**Description of the task**
Find the line containing "def xxHash (l" in the entries below. Restate it and each line after it, word for word, up to and including the line containing "[(xx1 + xx2)".

**Data to process**
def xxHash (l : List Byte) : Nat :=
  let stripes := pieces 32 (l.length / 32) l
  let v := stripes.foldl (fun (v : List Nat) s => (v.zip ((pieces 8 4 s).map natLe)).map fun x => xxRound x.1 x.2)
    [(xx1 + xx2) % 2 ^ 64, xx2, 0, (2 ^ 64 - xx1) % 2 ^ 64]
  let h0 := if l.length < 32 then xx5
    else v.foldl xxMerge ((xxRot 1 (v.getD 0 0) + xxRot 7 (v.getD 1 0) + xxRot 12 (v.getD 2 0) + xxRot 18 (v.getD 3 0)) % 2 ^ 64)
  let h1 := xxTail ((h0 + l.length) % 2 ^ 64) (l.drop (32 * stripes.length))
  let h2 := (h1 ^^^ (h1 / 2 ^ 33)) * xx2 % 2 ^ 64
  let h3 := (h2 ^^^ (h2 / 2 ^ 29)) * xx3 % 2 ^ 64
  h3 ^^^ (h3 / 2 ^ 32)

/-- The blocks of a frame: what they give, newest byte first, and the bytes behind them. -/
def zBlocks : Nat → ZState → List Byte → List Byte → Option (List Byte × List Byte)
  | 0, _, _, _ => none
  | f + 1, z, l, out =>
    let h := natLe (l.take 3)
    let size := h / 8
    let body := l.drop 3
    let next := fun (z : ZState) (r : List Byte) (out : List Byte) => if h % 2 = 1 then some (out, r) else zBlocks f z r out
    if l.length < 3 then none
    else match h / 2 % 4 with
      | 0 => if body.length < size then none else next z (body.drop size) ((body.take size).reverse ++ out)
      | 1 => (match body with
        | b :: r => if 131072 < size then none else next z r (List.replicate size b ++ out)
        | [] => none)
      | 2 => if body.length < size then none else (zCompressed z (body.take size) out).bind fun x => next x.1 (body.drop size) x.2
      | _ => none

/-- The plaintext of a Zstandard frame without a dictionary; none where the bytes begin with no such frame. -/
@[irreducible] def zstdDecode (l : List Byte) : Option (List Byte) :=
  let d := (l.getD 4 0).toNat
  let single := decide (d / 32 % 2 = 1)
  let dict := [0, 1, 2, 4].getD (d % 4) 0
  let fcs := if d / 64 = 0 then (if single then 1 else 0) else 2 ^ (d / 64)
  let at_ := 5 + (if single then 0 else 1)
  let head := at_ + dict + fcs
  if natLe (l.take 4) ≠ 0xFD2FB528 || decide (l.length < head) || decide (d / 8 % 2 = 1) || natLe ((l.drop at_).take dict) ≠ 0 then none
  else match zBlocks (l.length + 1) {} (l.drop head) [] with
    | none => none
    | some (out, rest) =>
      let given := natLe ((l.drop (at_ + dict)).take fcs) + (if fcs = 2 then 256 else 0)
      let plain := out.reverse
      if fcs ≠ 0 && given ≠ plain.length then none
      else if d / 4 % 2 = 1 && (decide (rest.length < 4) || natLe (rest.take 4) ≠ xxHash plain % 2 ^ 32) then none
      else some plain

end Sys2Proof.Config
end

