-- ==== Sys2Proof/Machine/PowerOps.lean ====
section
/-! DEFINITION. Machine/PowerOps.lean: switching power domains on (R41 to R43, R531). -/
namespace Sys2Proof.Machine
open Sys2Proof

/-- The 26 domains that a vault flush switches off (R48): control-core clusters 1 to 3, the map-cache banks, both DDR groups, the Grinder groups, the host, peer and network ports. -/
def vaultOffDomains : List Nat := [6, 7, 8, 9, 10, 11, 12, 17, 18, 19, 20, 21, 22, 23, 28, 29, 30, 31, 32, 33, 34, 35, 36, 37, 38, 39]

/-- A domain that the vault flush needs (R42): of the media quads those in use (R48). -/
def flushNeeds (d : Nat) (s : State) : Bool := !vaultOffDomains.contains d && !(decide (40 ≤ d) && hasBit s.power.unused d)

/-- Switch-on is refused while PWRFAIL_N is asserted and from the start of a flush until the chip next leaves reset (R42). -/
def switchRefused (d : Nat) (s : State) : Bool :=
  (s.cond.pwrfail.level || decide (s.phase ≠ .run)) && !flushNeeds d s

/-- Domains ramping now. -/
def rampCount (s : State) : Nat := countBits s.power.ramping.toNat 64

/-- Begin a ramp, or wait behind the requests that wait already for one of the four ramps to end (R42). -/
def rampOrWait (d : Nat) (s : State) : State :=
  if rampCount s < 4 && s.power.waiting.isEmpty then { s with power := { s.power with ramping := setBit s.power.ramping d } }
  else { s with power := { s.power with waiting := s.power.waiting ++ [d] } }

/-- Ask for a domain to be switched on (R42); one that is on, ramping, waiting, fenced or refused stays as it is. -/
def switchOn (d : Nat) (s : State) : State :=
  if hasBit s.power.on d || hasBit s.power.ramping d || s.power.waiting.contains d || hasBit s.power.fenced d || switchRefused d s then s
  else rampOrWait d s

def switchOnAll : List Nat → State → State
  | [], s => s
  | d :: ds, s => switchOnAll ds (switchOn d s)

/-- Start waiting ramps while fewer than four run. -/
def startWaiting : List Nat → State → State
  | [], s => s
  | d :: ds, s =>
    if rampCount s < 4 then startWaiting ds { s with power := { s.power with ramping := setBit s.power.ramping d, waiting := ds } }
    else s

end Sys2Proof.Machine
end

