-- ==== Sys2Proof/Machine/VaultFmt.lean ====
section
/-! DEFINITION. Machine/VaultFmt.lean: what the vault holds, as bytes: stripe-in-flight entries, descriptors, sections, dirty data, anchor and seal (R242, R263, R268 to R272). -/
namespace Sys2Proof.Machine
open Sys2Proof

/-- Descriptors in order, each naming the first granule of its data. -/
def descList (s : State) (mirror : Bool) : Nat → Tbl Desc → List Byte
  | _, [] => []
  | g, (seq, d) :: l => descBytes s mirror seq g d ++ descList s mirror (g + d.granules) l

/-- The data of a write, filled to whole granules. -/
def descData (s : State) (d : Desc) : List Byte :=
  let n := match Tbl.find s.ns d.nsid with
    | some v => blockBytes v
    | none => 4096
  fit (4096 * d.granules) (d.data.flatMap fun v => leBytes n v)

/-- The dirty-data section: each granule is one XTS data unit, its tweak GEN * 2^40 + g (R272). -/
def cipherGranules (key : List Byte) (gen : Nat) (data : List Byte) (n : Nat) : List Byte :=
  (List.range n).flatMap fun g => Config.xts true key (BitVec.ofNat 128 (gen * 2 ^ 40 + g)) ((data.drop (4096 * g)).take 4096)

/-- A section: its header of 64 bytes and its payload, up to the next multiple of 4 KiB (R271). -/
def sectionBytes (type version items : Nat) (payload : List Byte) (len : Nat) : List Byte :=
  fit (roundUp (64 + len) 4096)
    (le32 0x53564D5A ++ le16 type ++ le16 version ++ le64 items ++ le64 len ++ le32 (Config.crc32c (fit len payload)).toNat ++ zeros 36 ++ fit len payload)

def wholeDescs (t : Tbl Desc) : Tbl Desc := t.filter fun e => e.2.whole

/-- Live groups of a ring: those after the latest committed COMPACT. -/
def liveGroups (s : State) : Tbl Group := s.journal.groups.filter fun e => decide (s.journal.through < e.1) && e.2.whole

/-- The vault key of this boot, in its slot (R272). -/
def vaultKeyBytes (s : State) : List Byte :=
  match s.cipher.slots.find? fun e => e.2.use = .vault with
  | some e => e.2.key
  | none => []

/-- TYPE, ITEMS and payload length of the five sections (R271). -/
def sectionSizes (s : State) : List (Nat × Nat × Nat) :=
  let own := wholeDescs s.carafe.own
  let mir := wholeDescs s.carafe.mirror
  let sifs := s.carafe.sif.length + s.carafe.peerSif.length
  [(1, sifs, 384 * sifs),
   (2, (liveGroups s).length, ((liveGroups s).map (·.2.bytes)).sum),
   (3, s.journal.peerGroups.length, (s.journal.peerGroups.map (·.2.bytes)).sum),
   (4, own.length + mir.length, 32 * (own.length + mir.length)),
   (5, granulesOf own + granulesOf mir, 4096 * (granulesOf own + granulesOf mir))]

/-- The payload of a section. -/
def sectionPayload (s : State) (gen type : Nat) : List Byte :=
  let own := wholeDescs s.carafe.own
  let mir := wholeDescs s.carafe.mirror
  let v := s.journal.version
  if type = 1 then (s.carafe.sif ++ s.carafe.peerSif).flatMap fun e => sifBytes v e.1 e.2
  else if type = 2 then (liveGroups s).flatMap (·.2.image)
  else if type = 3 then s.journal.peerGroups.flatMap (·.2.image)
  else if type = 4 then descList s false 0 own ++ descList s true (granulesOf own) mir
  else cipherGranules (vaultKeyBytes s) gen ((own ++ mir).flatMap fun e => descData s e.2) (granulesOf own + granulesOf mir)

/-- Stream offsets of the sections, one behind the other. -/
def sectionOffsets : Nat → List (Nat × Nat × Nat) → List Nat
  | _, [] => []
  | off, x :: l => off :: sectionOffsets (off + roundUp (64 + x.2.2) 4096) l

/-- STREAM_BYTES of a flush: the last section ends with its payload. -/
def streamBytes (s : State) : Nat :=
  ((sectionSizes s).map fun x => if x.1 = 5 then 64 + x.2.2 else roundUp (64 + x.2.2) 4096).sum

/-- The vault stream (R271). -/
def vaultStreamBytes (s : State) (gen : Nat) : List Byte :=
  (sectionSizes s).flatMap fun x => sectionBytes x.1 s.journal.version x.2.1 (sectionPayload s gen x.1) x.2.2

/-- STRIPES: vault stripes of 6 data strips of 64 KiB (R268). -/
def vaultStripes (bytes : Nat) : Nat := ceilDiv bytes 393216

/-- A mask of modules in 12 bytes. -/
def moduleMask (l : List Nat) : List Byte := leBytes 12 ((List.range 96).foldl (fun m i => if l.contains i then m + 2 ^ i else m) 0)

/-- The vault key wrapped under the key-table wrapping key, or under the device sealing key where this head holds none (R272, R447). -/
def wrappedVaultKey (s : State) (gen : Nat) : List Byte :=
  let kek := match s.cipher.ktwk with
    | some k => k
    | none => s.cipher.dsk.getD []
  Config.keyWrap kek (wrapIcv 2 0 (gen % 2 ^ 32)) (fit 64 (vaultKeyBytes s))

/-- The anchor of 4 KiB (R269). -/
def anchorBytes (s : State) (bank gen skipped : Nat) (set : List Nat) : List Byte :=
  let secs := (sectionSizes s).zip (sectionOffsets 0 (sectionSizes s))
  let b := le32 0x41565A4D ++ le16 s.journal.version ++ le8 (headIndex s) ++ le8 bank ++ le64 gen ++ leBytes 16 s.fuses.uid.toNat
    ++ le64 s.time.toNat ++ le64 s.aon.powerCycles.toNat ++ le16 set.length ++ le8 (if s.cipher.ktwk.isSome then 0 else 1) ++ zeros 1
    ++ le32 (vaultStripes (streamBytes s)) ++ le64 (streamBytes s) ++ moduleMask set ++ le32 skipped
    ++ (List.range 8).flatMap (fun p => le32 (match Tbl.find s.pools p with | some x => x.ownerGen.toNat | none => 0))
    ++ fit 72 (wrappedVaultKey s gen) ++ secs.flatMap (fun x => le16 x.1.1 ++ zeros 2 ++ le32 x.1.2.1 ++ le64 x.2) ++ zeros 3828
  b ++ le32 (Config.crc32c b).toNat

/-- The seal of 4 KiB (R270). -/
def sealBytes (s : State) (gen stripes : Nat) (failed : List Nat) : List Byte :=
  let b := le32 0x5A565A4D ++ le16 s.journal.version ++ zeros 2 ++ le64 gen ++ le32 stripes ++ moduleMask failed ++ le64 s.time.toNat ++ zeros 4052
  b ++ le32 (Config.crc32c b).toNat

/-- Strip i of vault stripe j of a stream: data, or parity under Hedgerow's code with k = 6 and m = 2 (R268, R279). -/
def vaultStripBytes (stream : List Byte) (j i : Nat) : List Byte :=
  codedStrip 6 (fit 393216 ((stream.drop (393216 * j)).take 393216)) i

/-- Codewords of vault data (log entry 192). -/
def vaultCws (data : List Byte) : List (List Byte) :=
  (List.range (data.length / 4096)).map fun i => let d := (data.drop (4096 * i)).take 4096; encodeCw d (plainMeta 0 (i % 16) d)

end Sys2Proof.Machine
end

--

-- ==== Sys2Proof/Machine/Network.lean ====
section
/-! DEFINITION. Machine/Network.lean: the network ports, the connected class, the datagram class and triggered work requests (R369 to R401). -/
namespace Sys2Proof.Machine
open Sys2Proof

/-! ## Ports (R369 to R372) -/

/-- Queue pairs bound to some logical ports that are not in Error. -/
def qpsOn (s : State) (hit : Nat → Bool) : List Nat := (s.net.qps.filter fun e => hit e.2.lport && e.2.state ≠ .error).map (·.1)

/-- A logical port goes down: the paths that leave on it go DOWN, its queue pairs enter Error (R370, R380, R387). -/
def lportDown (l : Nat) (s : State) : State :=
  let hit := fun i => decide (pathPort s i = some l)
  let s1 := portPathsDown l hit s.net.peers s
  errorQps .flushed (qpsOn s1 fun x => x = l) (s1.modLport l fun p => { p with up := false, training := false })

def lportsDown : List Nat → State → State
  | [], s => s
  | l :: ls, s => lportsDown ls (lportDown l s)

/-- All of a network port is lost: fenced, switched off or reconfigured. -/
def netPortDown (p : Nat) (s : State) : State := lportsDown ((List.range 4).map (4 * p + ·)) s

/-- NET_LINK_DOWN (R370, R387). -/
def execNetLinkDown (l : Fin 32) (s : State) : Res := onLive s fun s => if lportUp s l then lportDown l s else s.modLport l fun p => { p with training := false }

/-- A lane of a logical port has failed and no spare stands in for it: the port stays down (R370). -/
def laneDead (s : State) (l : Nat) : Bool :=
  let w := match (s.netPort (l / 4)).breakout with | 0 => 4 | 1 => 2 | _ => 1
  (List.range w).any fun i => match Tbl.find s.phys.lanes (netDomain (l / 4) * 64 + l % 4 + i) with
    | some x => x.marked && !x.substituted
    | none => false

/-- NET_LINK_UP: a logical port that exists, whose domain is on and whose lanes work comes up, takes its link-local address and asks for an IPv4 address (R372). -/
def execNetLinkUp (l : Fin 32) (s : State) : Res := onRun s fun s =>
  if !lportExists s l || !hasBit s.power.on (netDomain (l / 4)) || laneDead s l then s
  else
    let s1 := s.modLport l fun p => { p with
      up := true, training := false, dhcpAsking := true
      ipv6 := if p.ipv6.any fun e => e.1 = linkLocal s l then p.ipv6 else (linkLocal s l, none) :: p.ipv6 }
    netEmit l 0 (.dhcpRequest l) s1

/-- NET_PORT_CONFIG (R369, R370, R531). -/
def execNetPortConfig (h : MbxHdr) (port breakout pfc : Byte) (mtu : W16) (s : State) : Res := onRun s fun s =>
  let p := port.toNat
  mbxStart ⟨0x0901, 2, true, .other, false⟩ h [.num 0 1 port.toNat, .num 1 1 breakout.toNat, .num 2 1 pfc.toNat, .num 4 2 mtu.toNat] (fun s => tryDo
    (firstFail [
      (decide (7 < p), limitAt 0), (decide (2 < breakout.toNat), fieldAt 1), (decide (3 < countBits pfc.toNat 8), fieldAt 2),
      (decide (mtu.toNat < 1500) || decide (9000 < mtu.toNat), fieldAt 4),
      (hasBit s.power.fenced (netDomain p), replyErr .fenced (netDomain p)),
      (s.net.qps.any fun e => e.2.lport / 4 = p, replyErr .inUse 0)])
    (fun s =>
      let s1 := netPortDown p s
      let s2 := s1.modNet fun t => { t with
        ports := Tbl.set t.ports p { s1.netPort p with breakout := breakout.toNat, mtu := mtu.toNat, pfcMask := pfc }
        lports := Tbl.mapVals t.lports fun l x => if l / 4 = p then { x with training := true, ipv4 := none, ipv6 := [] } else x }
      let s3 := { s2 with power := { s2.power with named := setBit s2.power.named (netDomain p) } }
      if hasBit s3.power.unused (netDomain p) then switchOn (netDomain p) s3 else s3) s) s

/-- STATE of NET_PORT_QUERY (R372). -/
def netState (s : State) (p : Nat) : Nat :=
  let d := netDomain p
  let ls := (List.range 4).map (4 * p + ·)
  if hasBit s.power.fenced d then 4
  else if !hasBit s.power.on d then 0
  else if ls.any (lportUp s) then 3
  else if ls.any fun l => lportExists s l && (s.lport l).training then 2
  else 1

**Expected answer**
def xxHash (l : List Byte) : Nat :=
  let stripes := pieces 32 (l.length / 32) l
  let v := stripes.foldl (fun (v : List Nat) s => (v.zip ((pieces 8 4 s).map natLe)).map fun x => xxRound x.1 x.2)
    [(xx1 + xx2) % 2 ^ 64, xx2, 0, (2 ^ 64 - xx1) % 2 ^ 64]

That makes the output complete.